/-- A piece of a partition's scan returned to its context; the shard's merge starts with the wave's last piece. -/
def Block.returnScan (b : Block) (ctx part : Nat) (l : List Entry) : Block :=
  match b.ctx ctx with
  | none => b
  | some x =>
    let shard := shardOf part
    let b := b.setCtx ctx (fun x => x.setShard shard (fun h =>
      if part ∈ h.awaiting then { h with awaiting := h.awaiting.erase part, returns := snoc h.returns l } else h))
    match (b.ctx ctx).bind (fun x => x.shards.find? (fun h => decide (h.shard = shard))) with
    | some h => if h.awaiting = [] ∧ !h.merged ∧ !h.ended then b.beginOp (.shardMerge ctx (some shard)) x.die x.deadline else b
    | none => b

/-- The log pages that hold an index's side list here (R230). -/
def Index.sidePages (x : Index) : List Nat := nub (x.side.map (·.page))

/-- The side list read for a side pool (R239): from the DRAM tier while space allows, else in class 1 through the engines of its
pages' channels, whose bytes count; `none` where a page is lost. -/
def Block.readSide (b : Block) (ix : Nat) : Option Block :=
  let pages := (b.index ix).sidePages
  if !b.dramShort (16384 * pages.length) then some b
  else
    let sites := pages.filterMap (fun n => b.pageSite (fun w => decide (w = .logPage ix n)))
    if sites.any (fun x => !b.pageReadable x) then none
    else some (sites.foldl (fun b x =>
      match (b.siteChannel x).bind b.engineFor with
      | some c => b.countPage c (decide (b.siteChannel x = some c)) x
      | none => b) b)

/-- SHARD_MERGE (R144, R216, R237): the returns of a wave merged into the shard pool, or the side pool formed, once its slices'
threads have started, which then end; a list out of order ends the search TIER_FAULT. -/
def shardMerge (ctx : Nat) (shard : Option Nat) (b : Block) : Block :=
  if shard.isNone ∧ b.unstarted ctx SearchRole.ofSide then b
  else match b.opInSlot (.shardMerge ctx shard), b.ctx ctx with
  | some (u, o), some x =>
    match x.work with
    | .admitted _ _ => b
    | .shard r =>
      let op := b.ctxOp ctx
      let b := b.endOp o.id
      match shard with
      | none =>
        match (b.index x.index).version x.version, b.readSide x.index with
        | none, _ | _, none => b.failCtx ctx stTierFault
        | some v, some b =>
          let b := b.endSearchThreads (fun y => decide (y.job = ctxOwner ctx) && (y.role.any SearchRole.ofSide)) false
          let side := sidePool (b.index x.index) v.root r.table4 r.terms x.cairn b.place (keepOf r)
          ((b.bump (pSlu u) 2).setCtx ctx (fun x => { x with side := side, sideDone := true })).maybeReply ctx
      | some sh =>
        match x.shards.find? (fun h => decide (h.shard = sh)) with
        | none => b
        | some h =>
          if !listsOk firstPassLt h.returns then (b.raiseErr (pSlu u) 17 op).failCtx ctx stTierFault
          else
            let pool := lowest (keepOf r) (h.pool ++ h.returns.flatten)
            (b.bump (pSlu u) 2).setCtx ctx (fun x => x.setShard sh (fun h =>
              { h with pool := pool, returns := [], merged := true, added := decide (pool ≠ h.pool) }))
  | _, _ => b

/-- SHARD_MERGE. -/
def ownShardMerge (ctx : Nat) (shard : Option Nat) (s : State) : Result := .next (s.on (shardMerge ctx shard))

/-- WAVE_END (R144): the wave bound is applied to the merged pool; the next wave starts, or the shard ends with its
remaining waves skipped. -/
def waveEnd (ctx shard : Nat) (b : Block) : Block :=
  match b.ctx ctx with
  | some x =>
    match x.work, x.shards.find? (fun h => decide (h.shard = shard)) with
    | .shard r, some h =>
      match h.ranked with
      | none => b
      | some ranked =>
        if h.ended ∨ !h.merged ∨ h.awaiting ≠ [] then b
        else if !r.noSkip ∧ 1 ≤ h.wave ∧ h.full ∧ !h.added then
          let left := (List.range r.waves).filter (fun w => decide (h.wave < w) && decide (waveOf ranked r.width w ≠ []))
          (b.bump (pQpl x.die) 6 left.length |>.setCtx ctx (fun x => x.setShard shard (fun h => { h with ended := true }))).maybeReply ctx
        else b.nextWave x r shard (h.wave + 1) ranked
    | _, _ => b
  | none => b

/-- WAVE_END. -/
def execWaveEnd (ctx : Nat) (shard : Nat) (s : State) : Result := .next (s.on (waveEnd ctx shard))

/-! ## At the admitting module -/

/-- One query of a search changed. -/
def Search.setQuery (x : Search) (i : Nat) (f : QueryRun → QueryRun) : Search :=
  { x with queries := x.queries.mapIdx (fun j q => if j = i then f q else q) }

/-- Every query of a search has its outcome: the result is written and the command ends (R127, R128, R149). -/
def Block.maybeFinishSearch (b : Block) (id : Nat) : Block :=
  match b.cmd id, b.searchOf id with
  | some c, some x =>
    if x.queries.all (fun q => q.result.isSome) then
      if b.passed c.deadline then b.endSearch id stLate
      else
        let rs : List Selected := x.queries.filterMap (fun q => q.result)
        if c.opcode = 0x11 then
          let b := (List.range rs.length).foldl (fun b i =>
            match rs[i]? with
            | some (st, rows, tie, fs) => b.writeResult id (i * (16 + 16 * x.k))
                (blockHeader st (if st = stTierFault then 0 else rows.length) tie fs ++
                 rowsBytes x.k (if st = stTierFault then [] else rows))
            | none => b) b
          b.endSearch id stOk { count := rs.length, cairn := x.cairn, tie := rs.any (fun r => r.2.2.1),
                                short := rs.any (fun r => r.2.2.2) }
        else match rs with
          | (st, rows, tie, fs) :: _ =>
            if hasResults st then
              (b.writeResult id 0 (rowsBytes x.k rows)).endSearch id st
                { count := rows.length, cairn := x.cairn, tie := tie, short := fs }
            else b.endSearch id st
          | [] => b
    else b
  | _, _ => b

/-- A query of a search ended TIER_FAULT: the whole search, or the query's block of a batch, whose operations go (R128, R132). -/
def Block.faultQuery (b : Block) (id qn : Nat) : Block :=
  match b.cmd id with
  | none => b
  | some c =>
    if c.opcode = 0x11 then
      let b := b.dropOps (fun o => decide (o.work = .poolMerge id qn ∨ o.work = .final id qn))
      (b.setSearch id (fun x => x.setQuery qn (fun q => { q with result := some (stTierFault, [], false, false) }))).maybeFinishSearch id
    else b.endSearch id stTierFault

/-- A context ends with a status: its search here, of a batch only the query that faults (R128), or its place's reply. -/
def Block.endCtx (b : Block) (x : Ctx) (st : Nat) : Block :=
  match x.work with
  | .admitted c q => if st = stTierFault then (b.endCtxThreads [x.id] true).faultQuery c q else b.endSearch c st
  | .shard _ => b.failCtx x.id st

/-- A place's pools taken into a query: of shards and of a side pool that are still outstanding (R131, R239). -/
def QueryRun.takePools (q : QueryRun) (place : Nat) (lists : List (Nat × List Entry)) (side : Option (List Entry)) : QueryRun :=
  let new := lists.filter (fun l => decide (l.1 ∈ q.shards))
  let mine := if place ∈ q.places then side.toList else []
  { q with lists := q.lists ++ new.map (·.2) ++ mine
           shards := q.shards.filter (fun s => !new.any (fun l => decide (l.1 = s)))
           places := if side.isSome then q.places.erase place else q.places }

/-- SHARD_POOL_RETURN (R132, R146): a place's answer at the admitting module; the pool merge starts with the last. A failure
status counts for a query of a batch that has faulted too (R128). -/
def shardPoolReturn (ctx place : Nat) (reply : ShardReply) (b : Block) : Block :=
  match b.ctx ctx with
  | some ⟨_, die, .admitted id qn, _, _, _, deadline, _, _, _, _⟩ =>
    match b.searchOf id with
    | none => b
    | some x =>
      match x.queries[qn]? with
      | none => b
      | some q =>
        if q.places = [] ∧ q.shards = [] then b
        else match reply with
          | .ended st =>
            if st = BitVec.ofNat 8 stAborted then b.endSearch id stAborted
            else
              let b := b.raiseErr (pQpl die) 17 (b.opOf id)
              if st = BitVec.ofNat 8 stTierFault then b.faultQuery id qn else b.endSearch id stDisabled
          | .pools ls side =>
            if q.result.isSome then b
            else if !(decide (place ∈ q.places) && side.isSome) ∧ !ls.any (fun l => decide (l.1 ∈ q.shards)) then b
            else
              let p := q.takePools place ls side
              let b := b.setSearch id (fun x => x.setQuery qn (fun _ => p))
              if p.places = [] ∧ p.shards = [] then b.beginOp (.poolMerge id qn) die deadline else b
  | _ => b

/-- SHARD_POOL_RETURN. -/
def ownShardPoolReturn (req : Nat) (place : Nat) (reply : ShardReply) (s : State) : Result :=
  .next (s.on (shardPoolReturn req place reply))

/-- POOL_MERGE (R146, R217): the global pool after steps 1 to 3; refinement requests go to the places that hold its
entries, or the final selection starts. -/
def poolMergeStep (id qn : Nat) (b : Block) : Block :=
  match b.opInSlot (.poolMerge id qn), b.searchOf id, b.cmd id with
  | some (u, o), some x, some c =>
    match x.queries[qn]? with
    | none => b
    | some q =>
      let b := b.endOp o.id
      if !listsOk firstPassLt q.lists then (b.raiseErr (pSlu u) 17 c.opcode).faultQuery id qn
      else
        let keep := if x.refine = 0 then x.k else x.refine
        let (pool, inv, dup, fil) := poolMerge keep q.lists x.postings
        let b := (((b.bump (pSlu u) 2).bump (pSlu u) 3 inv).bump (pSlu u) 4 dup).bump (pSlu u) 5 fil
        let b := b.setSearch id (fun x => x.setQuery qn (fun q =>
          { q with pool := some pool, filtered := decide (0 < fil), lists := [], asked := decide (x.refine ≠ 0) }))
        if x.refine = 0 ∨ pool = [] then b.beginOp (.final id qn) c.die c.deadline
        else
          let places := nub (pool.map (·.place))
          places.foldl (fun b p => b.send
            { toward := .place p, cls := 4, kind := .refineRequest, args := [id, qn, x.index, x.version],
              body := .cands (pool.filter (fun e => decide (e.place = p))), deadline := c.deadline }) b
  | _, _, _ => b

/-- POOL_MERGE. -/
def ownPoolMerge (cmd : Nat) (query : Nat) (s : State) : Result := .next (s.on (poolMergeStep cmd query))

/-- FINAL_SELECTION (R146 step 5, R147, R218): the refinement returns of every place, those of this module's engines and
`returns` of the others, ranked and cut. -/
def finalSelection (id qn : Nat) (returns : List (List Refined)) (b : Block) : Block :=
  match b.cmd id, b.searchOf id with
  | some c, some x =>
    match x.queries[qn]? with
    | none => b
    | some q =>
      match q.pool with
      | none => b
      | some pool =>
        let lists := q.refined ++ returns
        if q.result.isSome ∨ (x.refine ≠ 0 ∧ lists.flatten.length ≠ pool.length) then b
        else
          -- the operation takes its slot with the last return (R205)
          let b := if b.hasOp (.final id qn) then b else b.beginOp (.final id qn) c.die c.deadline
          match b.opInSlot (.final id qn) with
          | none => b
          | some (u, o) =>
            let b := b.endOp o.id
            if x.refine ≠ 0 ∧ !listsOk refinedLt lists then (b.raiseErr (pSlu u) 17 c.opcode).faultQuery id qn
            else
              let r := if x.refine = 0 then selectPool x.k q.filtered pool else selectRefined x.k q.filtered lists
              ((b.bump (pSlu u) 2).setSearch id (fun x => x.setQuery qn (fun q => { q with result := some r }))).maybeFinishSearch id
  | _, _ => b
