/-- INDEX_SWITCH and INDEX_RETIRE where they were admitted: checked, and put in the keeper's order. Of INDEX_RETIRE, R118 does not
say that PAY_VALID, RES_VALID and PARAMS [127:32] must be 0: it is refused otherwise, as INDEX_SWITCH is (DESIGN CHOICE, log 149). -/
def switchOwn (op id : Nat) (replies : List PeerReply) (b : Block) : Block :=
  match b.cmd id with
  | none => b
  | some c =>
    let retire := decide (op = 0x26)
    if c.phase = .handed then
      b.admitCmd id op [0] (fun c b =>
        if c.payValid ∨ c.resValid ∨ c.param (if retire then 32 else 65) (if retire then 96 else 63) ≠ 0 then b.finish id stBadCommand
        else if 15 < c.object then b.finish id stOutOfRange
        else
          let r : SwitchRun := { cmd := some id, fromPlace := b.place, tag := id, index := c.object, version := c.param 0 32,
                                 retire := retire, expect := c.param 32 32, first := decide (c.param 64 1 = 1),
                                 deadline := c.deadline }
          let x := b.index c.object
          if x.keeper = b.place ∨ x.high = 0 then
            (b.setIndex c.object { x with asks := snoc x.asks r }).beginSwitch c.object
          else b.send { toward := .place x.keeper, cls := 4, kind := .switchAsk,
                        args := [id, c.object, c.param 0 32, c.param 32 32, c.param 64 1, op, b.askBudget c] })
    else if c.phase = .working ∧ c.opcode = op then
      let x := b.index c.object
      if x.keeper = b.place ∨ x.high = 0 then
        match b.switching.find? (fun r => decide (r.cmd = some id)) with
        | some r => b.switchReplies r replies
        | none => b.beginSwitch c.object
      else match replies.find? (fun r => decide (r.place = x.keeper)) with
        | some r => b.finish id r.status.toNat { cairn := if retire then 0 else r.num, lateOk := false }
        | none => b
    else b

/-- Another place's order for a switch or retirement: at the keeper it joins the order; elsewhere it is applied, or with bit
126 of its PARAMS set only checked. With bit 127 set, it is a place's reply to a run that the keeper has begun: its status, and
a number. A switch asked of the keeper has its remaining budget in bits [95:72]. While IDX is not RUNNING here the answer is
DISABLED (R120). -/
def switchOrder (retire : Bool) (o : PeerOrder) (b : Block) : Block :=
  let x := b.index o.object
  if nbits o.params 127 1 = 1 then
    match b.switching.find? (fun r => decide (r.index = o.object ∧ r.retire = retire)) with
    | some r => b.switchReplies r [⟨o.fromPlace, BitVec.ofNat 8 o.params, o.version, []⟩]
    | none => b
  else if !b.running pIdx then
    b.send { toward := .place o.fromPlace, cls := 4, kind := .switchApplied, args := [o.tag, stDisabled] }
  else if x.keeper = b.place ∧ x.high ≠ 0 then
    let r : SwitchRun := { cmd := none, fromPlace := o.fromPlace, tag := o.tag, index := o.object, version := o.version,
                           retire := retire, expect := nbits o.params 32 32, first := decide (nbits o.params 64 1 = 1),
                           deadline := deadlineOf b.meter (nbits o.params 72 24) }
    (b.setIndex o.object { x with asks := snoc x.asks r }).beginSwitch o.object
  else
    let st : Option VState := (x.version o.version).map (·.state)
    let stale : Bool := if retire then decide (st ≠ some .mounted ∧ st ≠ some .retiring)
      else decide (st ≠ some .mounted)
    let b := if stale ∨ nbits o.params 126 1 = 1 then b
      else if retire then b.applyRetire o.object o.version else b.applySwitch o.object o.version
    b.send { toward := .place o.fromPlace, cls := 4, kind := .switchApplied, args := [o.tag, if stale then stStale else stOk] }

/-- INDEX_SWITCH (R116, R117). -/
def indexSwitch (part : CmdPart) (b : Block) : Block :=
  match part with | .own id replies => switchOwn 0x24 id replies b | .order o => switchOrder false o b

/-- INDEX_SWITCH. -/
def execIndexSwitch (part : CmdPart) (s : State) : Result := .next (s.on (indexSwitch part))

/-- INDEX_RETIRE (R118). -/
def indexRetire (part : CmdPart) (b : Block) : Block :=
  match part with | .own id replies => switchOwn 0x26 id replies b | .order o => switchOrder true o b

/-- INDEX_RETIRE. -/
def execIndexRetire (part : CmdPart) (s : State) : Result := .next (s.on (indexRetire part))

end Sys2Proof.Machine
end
□ □ □ □
WHAT TO DO:
Give back the opening line of the records above and every line after it, up to and including the one with "let b := b.setCtx", unchanged.

TASK SOLUTION:
/-- A piece of a partition's scan returned to its context; the shard's merge starts with the wave's last piece. -/
def Block.returnScan (b : Block) (ctx part : Nat) (l : List Entry) : Block :=
  match b.ctx ctx with
  | none => b
  | some x =>
    let shard := shardOf part
    let b := b.setCtx ctx (fun x => x.setShard shard (fun h =>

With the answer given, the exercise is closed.